Oui, ce que vous entendez, mesdames et messieurs, c’est bien la voix de Constantin Nicolaevitch. Ce dernier qui était occupé à gesticuler dans tout les sens dans la chambre de sa petite sœur. Pourquoi ? Parce que c’est un gamin absolument puéril, mais rassurez vous, ça lui va bien. En fait, je me dois quand même de préciser qu’il ne s’était pas vêtue des écharpes à plumes, rouge à lèvres et compagnie que sa petite sœur met lorsqu’elle fait la même chose qu’il était entrain de faire en ce moment même, parce qu’une Rock Stars, ça ne fait pas ça. Enfin, du moins, pas celle qu’il était à l’instant même. Parce que celle qu’il était à l’instant même, pour tout vous dire, c’était exactement le genre de gus à porter un perfecto, la cigarette au bec et les cheveux ébouriffés. Perfecto qu’il n’avait malheureusement plus puisqu’une foutue servante l’avait brulé sans le faire EXPRÈS.

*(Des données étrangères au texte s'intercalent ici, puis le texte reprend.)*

-- ==== Sys2Proof/Machine/Dispatch.lean ====
section
/-! DEFINITION. The dispatch: one arm for each command. -/

namespace Sys2Proof.Machine

open Sys2Proof

def exec (i : Instr) (s : State) : Host.Outcome State Fault Refusal :=
  match i with
  | .pinReset addr head => Sys2Proof.Machine.execPinReset addr head s
  | .frameArrival p f => Sys2Proof.Machine.execFrameArrival p f s
  | .missingFrame p => Sys2Proof.Machine.execMissingFrame p s
  | .outputFrameSend p => Sys2Proof.Machine.execOutputFrameSend p s
  | .samplePeriod tdm => Sys2Proof.Machine.execSamplePeriod tdm s
  | .referencePulse => Sys2Proof.Machine.execReferencePulse s
  | .referenceLost => Sys2Proof.Machine.execReferenceLost s
  | .scheduledSwitchPoint => Sys2Proof.Machine.execScheduledSwitchPoint s
  | .headFreeRun => Sys2Proof.Machine.execHeadFreeRun s
  | .epochHoldOffEnd => Sys2Proof.Machine.execEpochHoldOffEnd s
  | .localSwitchPoint => Sys2Proof.Machine.execLocalSwitchPoint s
  | .originResend idx => Sys2Proof.Machine.execOriginResend idx s
  | .leaseExpiry l node idx => Sys2Proof.Machine.execLeaseExpiry l node idx s
  | .callExpiry target caller => Sys2Proof.Machine.execCallExpiry target caller s
  | .keyWindowEnd map key => Sys2Proof.Machine.execKeyWindowEnd map key s
  | .routeCountdownEnd map key => Sys2Proof.Machine.execRouteCountdownEnd map key s
  | .loadAbandoned => Sys2Proof.Machine.execLoadAbandoned s
  | .lampPeriodStart => Sys2Proof.Machine.execLampPeriodStart s
  | .faultSense reads => Sys2Proof.Machine.execFaultSense reads s
  | .gpiSample closed => Sys2Proof.Machine.execGpiSample closed s
  | .scan line bytes => Sys2Proof.Machine.execScan line bytes s
  | .autoHoldReached map key => Sys2Proof.Machine.execAutoHoldReached map key s
  | .panelTimeout line => Sys2Proof.Machine.execPanelTimeout line s
  | .talkOn src tag m => Sys2Proof.Machine.execTalkOn src tag m s
  | .talkOff src tag m => Sys2Proof.Machine.execTalkOff src tag m s
  | .talkReply src tag m => Sys2Proof.Machine.execTalkReply src tag m s
  | .confOn src tag m => Sys2Proof.Machine.execConfOn src tag m s
  | .confOff src tag m => Sys2Proof.Machine.execConfOff src tag m s
  | .call src tag m => Sys2Proof.Machine.execCall src tag m s
  | .callCancel src tag m => Sys2Proof.Machine.execCallCancel src tag m s
  | .tallySet src tag m => Sys2Proof.Machine.execTallySet src tag m s
  | .reply src tag m => Sys2Proof.Machine.execReply src tag m s
  | .query src tag table start count => Sys2Proof.Machine.execQuery src tag table start count s
  | .routeWrite src tag index entry => Sys2Proof.Machine.execRouteWrite src tag index entry s
  | .mixWrite src tag index entry => Sys2Proof.Machine.execMixWrite src tag index entry s
  | .confWrite src tag index entry => Sys2Proof.Machine.execConfWrite src tag index entry s
  | .keymapWrite src tag index entry => Sys2Proof.Machine.execKeymapWrite src tag index entry s
  | .keyWrite src tag index entry => Sys2Proof.Machine.execKeyWrite src tag index entry s
  | .cameraWrite src tag index entry => Sys2Proof.Machine.execCameraWrite src tag index entry s
  | .tallymapWrite src tag index entry => Sys2Proof.Machine.execTallymapWrite src tag index entry s
  | .lineWrite src tag index entry => Sys2Proof.Machine.execLineWrite src tag index entry s
  | .substWrite src tag index entry => Sys2Proof.Machine.execSubstWrite src tag index entry s
  | .gpiWrite src tag index entry => Sys2Proof.Machine.execGpiWrite src tag index entry s
  | .schedWrite src tag index entry => Sys2Proof.Machine.execSchedWrite src tag index entry s
  | .controllerAddressWrite src tag value => Sys2Proof.Machine.execControllerAddressWrite src tag value s
  | .leaseWrite src tag value => Sys2Proof.Machine.execLeaseWrite src tag value s
  | .freeRunIntervalWrite src tag value => Sys2Proof.Machine.execFreeRunIntervalWrite src tag value s
  | .switchOffsetWrite src tag value => Sys2Proof.Machine.execSwitchOffsetWrite src tag value s
  | .flashCycleWrite src tag value => Sys2Proof.Machine.execFlashCycleWrite src tag value s
  | .holdThresholdWrite src tag value => Sys2Proof.Machine.execHoldThresholdWrite src tag value s
  | .loadOpen src tag table start count => Sys2Proof.Machine.execLoadOpen src tag table start count s
  | .loadData src tag seg data => Sys2Proof.Machine.execLoadData src tag seg data s
  | .take src tag m => Sys2Proof.Machine.execTake src tag m s
  | .protect src tag dest mode => Sys2Proof.Machine.execProtect src tag dest mode s
  | .release src tag dest => Sys2Proof.Machine.execRelease src tag dest s
  | .airlock src tag dest => Sys2Proof.Machine.execAirlock src tag dest s
  | .showLock src tag => Sys2Proof.Machine.execShowLock src tag s
  | .clearEventFlag src tag event => Sys2Proof.Machine.execClearEventFlag src tag event s
  | .clearPortCounters src tag => Sys2Proof.Machine.execClearPortCounters src tag s
  | .clearCellCounters src tag => Sys2Proof.Machine.execClearCellCounters src tag s
  | .clearPanelCounters src tag => Sys2Proof.Machine.execClearPanelCounters src tag s
  | .clearTallyCounters src tag => Sys2Proof.Machine.execClearTallyCounters src tag s
  | .clearCollisionFlags src tag => Sys2Proof.Machine.execClearCollisionFlags src tag s
  | .clearClippedFlags src tag => Sys2Proof.Machine.execClearClippedFlags src tag s
  | .clearLampFaults src tag => Sys2Proof.Machine.execClearLampFaults src tag s
  | .status src tag page => Sys2Proof.Machine.execStatus src tag page s
  | .identify src tag => Sys2Proof.Machine.execIdentify src tag s
  | .resetPrepare src tag => Sys2Proof.Machine.execResetPrepare src tag s
  | .resetExecute src tag => Sys2Proof.Machine.execResetExecute src tag s
  | .unknownRequest src tag kind => Sys2Proof.Machine.execUnknownRequest src tag kind s

end Sys2Proof.Machine
end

Il aimait bien aller dans la chambre de sa sœur, ça sentait toujours bon, voir très bon quand ça sentait la barbe à papa ou un autre truc vachement sucré qu’il appréciait forcément. En fait, quand on y pense, il devait passer plus de temps dans la chambre de sa petite sœur que dans la sienne, bon, en même temps, sa chambre était trop vide, sentait l’anti mite à la lavande à trois cent mètres, donc on pouvait aisément comprendre pourquoi il était tout le temps fourré dans la chambre de sa petite sœur. En fait, quand on y pensait encore plus, on se rendait compte que Constantin n’était presque jamais dans sa chambre. Parce que, pour tout avouer, la nuit, il ne dormait même pas dans sa chambre, en fait, il vagabondait entre chambre d’ami et chambre d’ami. C’était plutôt chouette comme vagabondage, jusqu’à ce qu’une servante s’écrase sur lui, dans son lit, dans sa chambre, à elle. Depuis, il avait décidé d’arrêter ce sports à risque. Enfin, ça, c’était avant la nuit dernière, avant qu’il ne décide qu’il était une Rock Stars et qu’une Rock Stars, c’est forcément un rebelle de chez rebelle qui crache partout et tout. Là, il avait décidé de dormir dans TOUTES les chambres d’amis qui pouvaient exister dans le château, et pour ça, il restait environ une quinzaine de minutes dans la chambre, pas une de plus, pas une de moins. S’en était suivis l’euphorie et l’ivresse de la nuit blanche, d’où, on peut supposer ce gesticulage intensif dans la chambre de sa petite sœur qui aimait bien, même si elle ne l’avouerait jamais, qu’il soit dans sa chambre.

« Bonjour, je te sers quelque chose ? »

Et c’est en bonne Rock Stars que Constantin se retrouva, la cigarette au bec, les cheveux ébouriffés et le perfecto en moins mais I’m a Passenger d’Iggy Pop dans la tête, dans ce pub où la gérante l’avait toujours fasciné. Oui, il préférait les schizophrène aux gens normaux, c’était un foutu fait. Il prenait un certain plaisir à parler avec elle de chose qui ne le concernait absolument pas, de chose qu’il ne connaissait même pas, mais parler avec une schizophrène, ouais, il trouvait ça vachement chouette. Il avait même l’impression d’être un peu plus particulier, et ça, même le capitaine de l’équipe de foot au cerveau d’huître aurait trouvé ça vachement chouette. Il pensait à tout ce qui était plus chouette avec un schizophrène qu’avec une personne normale, tout en tirant abusivement sur sa cigarette sans filtre, le regard dans le vide jusqu’à ce qu’il remarque qu’une fille absolument pas chouette avait fait tomber son verre sur la chemise de sa voisine de table de bar. C’était en partie pour ce genre de mesquinerie qu’il préférait parler avec les schizophrènes, et pour pleins d’autres choses aussi, mais surtout pour ça.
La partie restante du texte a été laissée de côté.